### Exercise description
In the entries that follow, the line with "namespace Sys2Proof" opens the range and the line with "controller reads, the" closes it; repeat that range exactly, both lines included.

### Material to process
<<<<

-- ==== Sys2Proof/Config.lean ====
section
/-! DEFINITION. What the manual leaves to an implementation or leaves open: free values (constants with no body),
the cryptographic functions that the manual names and other standards define, and the script entry that says
which agent of the module moves next. -/

namespace Sys2Proof

/-- One turn of the module: the arithmetic clocks and reference clocks that pass before it, the agent that
moves, and what it does: `none` issues the agent's next bundle, micro-order or word; `some event` is a module
event. `errors` are the 8 B units in which an uncorrectable error shows in this turn, `corrected` the cores that
correct one, and `regError` which of the registers and queue entries that the agent's words read shows one, by its place among them; with a command's dequeue it
is the command's own queue entry (R201). `acks` are the numbers of
the peer-bound operations whose homes acknowledge them in this turn (R124), and `specs` the cores and addresses of accesses that the
hardware makes ahead of the program, of its control stream (`true`) or of its load sequencer's data (R30). `measured` is what the power
controller reads, the matrix-rail current first, where a control interval has ended (R363, R367). `hostErr` says that a fetch of the
turn from host memory comes back with an error status (`true`) or not at all (R29). `insert` is a vector micro-order that the firmware context
of the turn's core inserts into its compute stream, with the row of the transfer buffer that takes its result (R156). `dac` counts only while
the arithmetic clock runs and `drc` only while it relocks, since otherwise the point ties the one to the other (R363). Which agent moves next,
and when these happen, is open (R88, R110): see assumptions 1, 75, 88 to 91. -/
structure Turn where
  dac : Nat := 0
  drc : Nat := 0
  core : Nat := 0
  agent : Agent := .control
  event : Option Instr := none
  errors : List Nat := []
  corrected : List Nat := []
  regError : Option Nat := none
  acks : List Nat := []
  specs : List (Nat × Bool × DWord) := []
  hostErr : Option Bool := none
  insert : Option (Word × Nat) := none
  measured : Nat × Reading := (0, {})
  deriving DecidableEq, Repr

namespace Config

/-- Free value: the turn that follows when the state's script is empty (assumption 1). -/
opaque drcOf : Nat → Nat

/-- Free value: the core that moves when the script is empty (assumption 1). -/
opaque coreOf : Nat → Nat

/-- Free value: which agent of the core moves when the script is empty (assumption 1). -/
opaque agentOf : Nat → Fin 6

/-- Free value: the 8 B units in which an uncorrectable error shows when the script is empty (R201, assumption 75). -/
opaque errorsOf : Nat → List Nat

/-- Free value: the cores that correct an error when the script is empty (R201, assumption 75). -/
opaque correctedOf : Nat → List Nat

/-- Free value: the register or queue entry in which an uncorrectable error shows when the script is empty (R201, assumption 75). -/
opaque regErrorOf : Nat → Option Nat

/-- Free value: a fresh value for each number, for results the manual does not state (assumption 2). -/
opaque freeValue : Nat → VReg

/-- Free value: the peer-bound operations that are acknowledged when the script is empty (R124, assumption 88). -/
opaque acksOf : Nat → List Nat

/-- Free value: the accesses made ahead of the program when the script is empty (R30, assumption 89). -/
opaque specsOf : Nat → List (Nat × Bool × DWord)

/-- Free value: how a fetch from host memory fails when the script is empty (R29, assumption 91). -/
opaque hostErrOf : Nat → Option Bool

/-- Free value: what the power controller reads at the end of a control interval when the script is empty (R363, R367, assumption 36). -/
opaque measuredOf : Nat → Nat × Reading

/-- Free value: the micro-order that firmware inserts when the script is empty (R156, assumption 90). -/
opaque insertOf : Nat → Option (Word × Nat)

/-- Free value: what a 256 B data unit of HBM, by its number, gives under another key than the one that it was written under, as the counter
of free values stands (R45, assumption 76). -/
opaque deciphered : Nat → Nat → VReg

/-- Free value: whether a module or switch, by its fabric id, lies on the way to another (R206, assumption 15). -/
opaque leadsOn : BitVec 16 → BitVec 16 → Bool

/-- SHA-384 (R354, R358): fixed by its own standard, not by the manual (assumption 7). -/
opaque sha384 : List Byte → BitVec 384

/-- The ECDSA P-384 signature with SHA-384 under the group key (R354, assumption 7). -/
opaque groupSign : List Byte → BitVec 768

/-- Whether a signature verifies under the group key (R355, assumption 7). -/
opaque groupVerify : List Byte → BitVec 768 → Bool

/-- The ECDSA P-384 signature under the identity key (R357, R359, assumption 7). -/
opaque identitySign : List Byte → BitVec 768

/-- The vendor certificate of the identity key (R357), as its bytes (assumption 7). -/
opaque vendorCert : List Byte

/-- The digests of Rinty's images and of the configuration blob (R359, assumption 7). -/
opaque imageDigest : Nat → BitVec 384

/-- The revision of the part (R362, assumption 7). -/
opaque revision : BitVec 16

end Config

end Sys2Proof
end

>>>>

### Solution
namespace Sys2Proof

/-- One turn of the module: the arithmetic clocks and reference clocks that pass before it, the agent that
moves, and what it does: `none` issues the agent's next bundle, micro-order or word; `some event` is a module
event. `errors` are the 8 B units in which an uncorrectable error shows in this turn, `corrected` the cores that
correct one, and `regError` which of the registers and queue entries that the agent's words read shows one, by its place among them; with a command's dequeue it
is the command's own queue entry (R201). `acks` are the numbers of
the peer-bound operations whose homes acknowledge them in this turn (R124), and `specs` the cores and addresses of accesses that the
hardware makes ahead of the program, of its control stream (`true`) or of its load sequencer's data (R30). `measured` is what the power
controller reads, the matrix-rail current first, where a control interval has ended (R363, R367). `hostErr` says that a fetch of the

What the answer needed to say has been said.